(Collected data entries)
——————————
-- ==== Sys2Proof/Machine/Audit.lean ====
section
/-!
DEFINITION. The leaked-buffer audit (R407, R408).
-/

namespace Sys2Proof.Machine

/-- The audit's note on an object is dropped. -/
def State.auditForget (n kind index : Nat) (s : State) : State :=
  { s with q := { s.q with orphans := s.q.orphans.filter fun o => !(o.region == n && o.kind == kind && o.index == index) } }

/-- R408: a record of the audit log. -/
def State.auditLog (n kind index owner : Nat) (s : State) : State :=
  let c := s.get QMG_AUDIT_STATUS.LOG_COUNT
  if 16 ≤ c then s
  else
    (s.setWord .QMG_AUDIT_LOG c 0 (mkWord [(0, n), (2, kind), (4, index % 2 ^ 23), (32, owner), (44, s.get QMG_AUDIT_STATUS.PASS % 2 ^ 20)])).set
      QMG_AUDIT_STATUS.LOG_COUNT 0 (c + 1)

/-- R408: an object is reclaimed. -/
def State.auditReclaim (n kind index owner : Nat) (s : State) : State :=
  let s1 := (((s.auditForget n kind index).inc QMG_AUDIT_STATUS.RECLAIMED 0).auditLog n kind index owner).set
    QMG_AUDIT_STATUS.ORPHAN 0 1
  (s1.when (kind == 2 && owner < 256) fun s => s.letRetained owner).raise 151 1

/-- AUDIT_OBJECT_CHECK (R407, R408): the audit of a region examines an object in use (kind 0 cell, 1 chunk, 2 extent) with its recorded
owner and stamp; `orphaned`: nothing refers to it. `last`: the pass ends with this object. -/
def execAuditObjectCheck (n : Fin 4) (kind : Fin 3) (index : BitVec 23) (owner : BitVec 12) (stamp : BitVec 8) (orphaned last : Bool)
    (s : State) : Host.Outcome State Fault Refusal :=
  let note : Orphan := { region := n, kind := kind, index := index.toNat, owner := owner.toNat, stamp := stamp.toNat, seen := true }
  finish (if s.get QMG_AUDIT_CTRL.STATE == 0 || s.thermPaused then s
    else
      let s1 := if !orphaned then s.auditForget n kind index.toNat
        else if note ∈ s.q.orphans then s.auditReclaim n kind index.toNat owner.toNat
        else
          let s2 := s.auditForget n kind index.toNat
          { s2 with q := { s2.q with orphans := s2.q.orphans ++ [note] } }
      s1.when (last && n.val == 0) fun s => s.incWrap QMG_AUDIT_STATUS.PASS 0)

/-- R408: the audit log is emptied. -/
def State.auditLogClr (s : State) : State :=
  (s.forN 16 fun i s => s.resetReg .QMG_AUDIT_LOG i).set QMG_AUDIT_STATUS.LOG_COUNT 0 0

/-- AUDIT_LOG_CLR (R408). -/
def execAuditLogClr (s : State) : Host.Outcome State Fault Refusal := finish s.auditLogClr

end Sys2Proof.Machine
end

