-- ==== Sys2Proof/Certificates/Slice0/Obligations.lean ====
section
/-!
DEFINITION. What is stated about the model, for its provers to settle.
-/

set_option linter.unusedVariables false

open Sys2Proof Sys2Proof.Machine

/-- A step carries out the command at the front of the queue, on the state with the queue's rest (the model's form of a block). -/
def Obligations.StepCarriesOutFrontCommand : Prop :=
  ∀ (s : State) (c : Instr) (rest : List Instr), s.pending = c :: rest → step s = exec c { s with pending := rest }

/-- On an empty queue a step is a tick of 5 ns (the model's choice, notes/assumptions/1.md): it moves the clocks and touches no store, no
queue, no key, no table and no frame. -/
def Obligations.IdleStepOnlyPassesTime : Prop :=
  ∀ s : State, s.pending = [] → Settled s → s.get PWR_STATE.TRANSIT = 0 →
    ∃ t, step s = .next t ∧ t.clk.sinceReset = s.clk.sinceReset + 5 ∧ t.pending = []
      ∧ t.tbl = s.tbl ∧ t.path = s.path ∧ t.fen = s.fen ∧ t.q = s.q ∧ t.lets = s.lets ∧ t.kst = s.kst ∧ t.lcm = s.lcm
      ∧ t.nvj = s.nvj ∧ t.krw = s.krw ∧ t.srb = s.srb ∧ t.dram = s.dram ∧ t.mtl = s.mtl ∧ t.hif = s.hif ∧ t.agt = s.agt
      ∧ (s.get TMB_STATUS.RUNNING = 0 → t.clk.tbSec = s.clk.tbSec ∧ t.clk.tbNs = s.clk.tbNs)

/-- No command's effect adds to, removes from or reorders the commands that wait; a step removes exactly the one in front. -/
def Obligations.QueueIsFirstInFirstOut : Prop :=
  (∀ (c : Instr) (s t : State), exec c s = .next t → t.pending = s.pending)
  ∧ ∀ (s t : State), step s = .next t → t.pending = s.pending.tail

/-- The invariant that every step keeps: the register file stays canonical, and every event raised in a step is recorded within it. -/
def Obligations.StepKeepsRegistersCanonical : Prop :=
  ∀ s : State, RegsCanonical s →
    ∃ t, step s = .next t ∧ RegsCanonical t ∧ Settled t

/-- The invariant of every step holds at reset, where nothing waits and no memory lists anything. -/
def Obligations.ResetMeetsTheInvariant : Prop :=
  RegsCanonical State.reset ∧ Settled State.reset ∧ State.reset.pending = [] ∧ State.reset.nvj.flash = [] ∧ State.reset.dram.lines = []

/-- R7 at power-on: every register word reads its reset value, shown for named fields with a reset value other than zero. -/
def Obligations.ResetValuesOfRegisters : Prop :=
  (∀ (r : Reg) (i w : Nat), i < 8192 → w < 8 → State.reset.word r i w = r.resetWord i w)
  ∧ (∀ n : Fin 4, State.reset.get FEN_WDOG.LIMIT n = 20 ∧ State.reset.get SAT_DEUCE_CFG.WINDOW n = 2000)
  ∧ (∀ m : Fin 4, State.reset.get LNS_BRING_CFG.TRAIN_MS m = 3000 ∧ State.reset.get LNS_BRING_CFG.LOCK_MS m = 500
    ∧ State.reset.get LNS_BRING_CFG.HOLD_MS m = 20 ∧ State.reset.get LNS_BRING_CFG.FAIL_EVT m = 3)
  ∧ State.reset.get LET_TIMING.ACK_US = 64 ∧ State.reset.get LET_TIMING.ACK_FRAMES = 4096
  ∧ State.reset.get GLB_OWNER.FORCE_TMO_MS = 2000 ∧ State.reset.get TMP_CTRL.TEMP_HIGH = 115 ∧ State.reset.get HIF_DMA_CFG.PRI_TMO_MS = 100
  ∧ ∀ i : Fin 512, State.reset.get EVT_SRC.MASK i = 1 ∧ State.reset.get EVT_SRC.STATUS i = 0

/-- R619: the records of one cycle, those for the event log, appear in ascending source, CODE and INST order with rising SEQ. -/
def Obligations.RecordsAreOrdered : Prop :=
  ∀ s : State, (∀ e ∈ s.evt.raised, e.source < 512 ∧ e.inst < 65536) →
    ∃ l : List EventRec, s.flushEvents.evt.logQueue = s.evt.logQueue ++ l
      ∧ l.Pairwise (fun a b => a.source < b.source ∨ (a.source = b.source ∧ (a.code < b.code ∨ (a.code = b.code ∧ a.inst ≤ b.inst))))
      ∧ (∀ r ∈ l, ∃ e ∈ s.evt.raised, r.source = e.source ∧ r.code = e.code ∧ r.inst = e.inst ∧ s.get EVT_SRC.LOG e.source = 1)
      ∧ (∀ e ∈ s.evt.raised, s.get EVT_SRC.LOG e.source = 1 → ∃ r ∈ l, r.source = e.source ∧ r.code = e.code ∧ r.inst = e.inst)
      ∧ s.flushEvents.evt.seq = (s.evt.seq + s.evt.raised.length) % 2 ^ 32
      ∧ (∀ r i w, r ∉ [Reg.EVT_SRC, .EVT_RING_STATUS, .PMC_CNT, .PMC_CHIP_CNT, .PMC_OVF, .PMC_CTRL] → i < 8192 → w < 8 →
          s.flushEvents.word r i w = s.word r i w)

/-- R3, R603: what a REGISTER_WRITE does to each field of a register without an effect of its own, and that it does nothing else. -/
def Obligations.RegisterWriteFollowsAccessCodes : Prop :=
  ∀ (m : Master) (off : BitVec 27) (lanes : Lanes) (data : Word) (s : State) (r : Reg) (i w : Nat),
    Settled s → s.busAt m off.toNat = some (r, i, w) → i < 8192 → w < 8 →
    r ∈ [Reg.FEN_WDOG, .TBL_ETCLASS, .FEN_KAT_CTRL, .SAT_DEUCE_CFG, .GLB_AGT_CKN, .LET_TIMING, .LET_CTL_DA, .KST_KEYDATA, .HIF_MBOX_ADDR,
      .FEN_MP_STATUS, .SAT_PN_STATUS, .SCH_PORT_QUANTUM, .PMC_USER_EN, .GLB_THERM] →
    (m = .host → s.get GLB_OWNER.OWNER ≠ 2 ∧ mcuPort r off.toNat = false) → s.regAbsent r i = false →
    Answers (.registerWrite m off lanes data) s fun t =>
      (∀ f ∈ r.fields, f.word = w → lanes = .full →
        let old := s.get f i
        let new := data.bits f.lo f.width
        t.get f i = match f.acc with
          | .rw => if new = old then old else limited f new
          | .wo => new
          | .w1c => old &&& (2 ^ f.width - 1 - new)
          | .w1s => old ||| new
          | .ro => old
          | .rc => old)
      ∧ (∀ f ∈ r.fields, f.word = w → (lanes = .low → 32 ≤ f.lo) → (lanes = .high → f.lo + f.width ≤ 32) → lanes ≠ .full →
          t.get f i = s.get f i)
      ∧ (∀ r' i' w', ¬ (r' = r ∧ i' = i ∧ w' = w) → i' < 8192 → w' < 8 → t.word r' i' w' = s.word r' i' w')
      ∧ OnlyRegs s t

/-- R3, R4, R6, R40, R601, R602: reads, and accesses at which no register answers. -/
def Obligations.BusReadsAndRefusedAccesses : Prop :=
  (∀ (m : Master) (off : BitVec 27) (lanes : Lanes) (s : State) (r : Reg) (i w : Nat),
    s.busAt m off.toNat = some (r, i, w) → s.regAbsent r i = false → r ∉ [Reg.TMB_TIME, .TMB_PPS_IN, .SCH_QCREDIT, .LNS_EYE] →
    let rc := r.accBits w (fun a => a == .rc) &&& lanesMask lanes
    Ends (.rcRead m off lanes) s { (if rc = 0 then s else s.setWord r i w (s.word r i w &&& ~~~rc)) with
      bus := .data (s.word r i w &&& r.accBits w (fun a => a != .wo) &&& lanesMask lanes) })
  ∧ (∀ (off : BitVec 27) (s : State) (i : Nat), s.busAt .mcu off.toNat = some (.TMB_TIME, i, 0) →
      Answers (.rcRead .mcu off .full) s fun t => t.clk.timeLatch = s.clk.tbSec ∧ t.clk.tbSec = s.clk.tbSec ∧ t.clk.tbNs = s.clk.tbNs)
  ∧ (∀ (m : Master) (off : BitVec 27) (write : Bool) (s : State), s.busAt m off.toNat = none →
      let counted := ((s.set GLB_UNMAPPED_CNT.COUNT 0 (min (s.get GLB_UNMAPPED_CNT.COUNT + 1) (2 ^ GLB_UNMAPPED_CNT.COUNT.width - 1))).set
        GLB_UNMAPPED_ADDR.OFFSET 0 off.toNat).set GLB_UNMAPPED_ADDR.WRITE 0 (if write then 1 else 0)
      Ends (.unmappedAccess m off write) s (if write then counted else { counted with bus := .data 0 })
      ∧ (write = true → ∀ lanes data, Ends (.registerWrite m off lanes data) s counted))
  ∧ ∀ (off : BitVec 27) (write : Bool) (s : State),
      Ends (.unsupportedAccess off write) s { s with bus := .unsupported off.toNat write }

/-- Table 1-8 (R32 to R34): every transition that needs no start-up or shut-down work, and the whole cycle of the functions whose start-up
and shut-down need none. -/
def Obligations.FunctionStateTransitions : Prop :=
  (∀ (f : Fn) (s : State), s.enableDiscarded f = false →
    (s.fnState f = 1 → Ends (.functionEnable f) s s)
    ∧ (2 ≤ s.fnState f → Ends (.functionEnable f) s ((s.set (fnEn f).1 (fnEn f).2 1).set (fnStateField f) (fnEn f).2 3)))
  ∧ (∀ (f : Fn) (s : State), s.disableDiscarded f = false →
    (s.fnState f = 0 → Ends (.functionDisable f) s s)
    ∧ (2 ≤ s.fnState f → Ends (.functionDisable f) s ((s.set (fnEn f).1 (fnEn f).2 0).set (fnStateField f) (fnEn f).2 2)))
  ∧ ∀ (f : Fn) (n : Fin 4) (s : State), Settled s → f ∈ [Fn.shadow n, .audit, .sramTest n] →
    (s.fnState f = 0 → Answers (.functionEnable f) s fun t =>
      t.fnState f = 1 ∧ t.get (fnEn f).1 (fnEn f).2 = 1 ∧ t.inService f = true ∧ (∀ g, g.code ≠ f.code → t.inService g = s.inService g))
    ∧ (s.fnState f = 1 → Ends (.functionDisable f) s ((s.set (fnEn f).1 (fnEn f).2 0).set (fnStateField f) (fnEn f).2 2))
    ∧ (s.fnState f = 2 → s.get GLB_FRESET_STATUS.BUSY = 0 → Answers (.functionShutdownDone f) s fun t =>
      t.fnState f = 0 ∧ t.get (fnEn f).1 (fnEn f).2 = 0 ∧ t.inService f = false)
    ∧ (s.fnState f = 3 → Answers (.functionShutdownDone f) s fun t =>
      t.fnState f = 1 ∧ t.get (fnEn f).1 (fnEn f).2 = 1 ∧ t.inService f = true)

/-- R85, R343, R694: what the end of a start-up puts into service. -/
def Obligations.StartUpEndsInService : Prop :=
  (∀ (n : Fin 4) (p : Fin 6) (fails : List (Fin 8 × Fin 6)) (s : State), Settled s → s.fnState (.pod n p) = 1 → s.inService (.pod n p) = false →
    s.fnAwake (.pod n p) = true → s.bootHolds = false →
    Answers (.functionStartupDone (.pod n p) fails) s fun t =>
      t.inService (.pod n p) = true
      ∧ t.get FEN_POD_CTRL.SET_IN_USE (6 * n + p) = s.get FEN_POD_CTRL.CODE_SET (6 * n + p)
      ∧ ∀ (k : Fin 8) (c : Fin 6), (t.get FEN_ENG.CORES_IN (48 * n + 8 * p + k)).testBit c = !fails.contains (k, c))
  ∧ (∀ (n : Fin 4) (p : Fin 6) (fails : List (Fin 8 × Fin 6)) (s : State), Settled s → 2 ≤ s.fnState (.pod n p) →
    s.inService (.pod n p) = false → s.fnAwake (.pod n p) = true →
    Answers (.functionStartupDone (.pod n p) fails) s fun t =>
      t.fnState (.pod n p) = s.fnState (.pod n p) ∧ t.inService (.pod n p) = false
      ∧ ∀ (k : Fin 8) (c : Fin 6), (t.get FEN_ENG.CORES_IN (48 * n + 8 * p + k)).testBit c =
          ((s.get FEN_ENG.CORES_IN (48 * n + 8 * p + k)).testBit c && !fails.contains (k, c)))
  ∧ (∀ s : State, Settled s → s.fnState .pair = 1 → s.inService .pair = false → s.fnAwake .pair = true → s.bootHolds = false →
    Answers (.functionStartupDone .pair []) s fun t => t.inService .pair = true)
  ∧ (∀ (f : Fn) (fails : List (Fin 8 × Fin 6)) (s : State), s.fnAwake f = false → Ends (.functionStartupDone f fails) s s)
  ∧ ∀ (r : Fin 512) (s : State), Settled s → s.fnState (.ring r) = 2 → s.get GLB_FRESET_STATUS.BUSY = 0 →
    Answers (.functionShutdownDone (.ring r)) s fun t =>
      t.fnState (.ring r) = 0 ∧ t.get HIF_RING_CFG.EN r = 0 ∧ t.inService (.ring r) = false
——————————
Give back exactly the lines from the first line of the records through the line holding "s2.q with orphans", including both of those lines and leaving out all others.

-- ==== Sys2Proof/Machine/Audit.lean ====
section
/-!
DEFINITION. The leaked-buffer audit (R407, R408).
-/

namespace Sys2Proof.Machine

/-- The audit's note on an object is dropped. -/
def State.auditForget (n kind index : Nat) (s : State) : State :=
  { s with q := { s.q with orphans := s.q.orphans.filter fun o => !(o.region == n && o.kind == kind && o.index == index) } }

/-- R408: a record of the audit log. -/
def State.auditLog (n kind index owner : Nat) (s : State) : State :=
  let c := s.get QMG_AUDIT_STATUS.LOG_COUNT
  if 16 ≤ c then s
  else
    (s.setWord .QMG_AUDIT_LOG c 0 (mkWord [(0, n), (2, kind), (4, index % 2 ^ 23), (32, owner), (44, s.get QMG_AUDIT_STATUS.PASS % 2 ^ 20)])).set
      QMG_AUDIT_STATUS.LOG_COUNT 0 (c + 1)

/-- R408: an object is reclaimed. -/
def State.auditReclaim (n kind index owner : Nat) (s : State) : State :=
  let s1 := (((s.auditForget n kind index).inc QMG_AUDIT_STATUS.RECLAIMED 0).auditLog n kind index owner).set
    QMG_AUDIT_STATUS.ORPHAN 0 1
  (s1.when (kind == 2 && owner < 256) fun s => s.letRetained owner).raise 151 1

/-- AUDIT_OBJECT_CHECK (R407, R408): the audit of a region examines an object in use (kind 0 cell, 1 chunk, 2 extent) with its recorded
owner and stamp; `orphaned`: nothing refers to it. `last`: the pass ends with this object. -/
def execAuditObjectCheck (n : Fin 4) (kind : Fin 3) (index : BitVec 23) (owner : BitVec 12) (stamp : BitVec 8) (orphaned last : Bool)
    (s : State) : Host.Outcome State Fault Refusal :=
  let note : Orphan := { region := n, kind := kind, index := index.toNat, owner := owner.toNat, stamp := stamp.toNat, seen := true }
  finish (if s.get QMG_AUDIT_CTRL.STATE == 0 || s.thermPaused then s
    else
      let s1 := if !orphaned then s.auditForget n kind index.toNat
        else if note ∈ s.q.orphans then s.auditReclaim n kind index.toNat owner.toNat
        else
          let s2 := s.auditForget n kind index.toNat
          { s2 with q := { s2.q with orphans := s2.q.orphans ++ [note] } }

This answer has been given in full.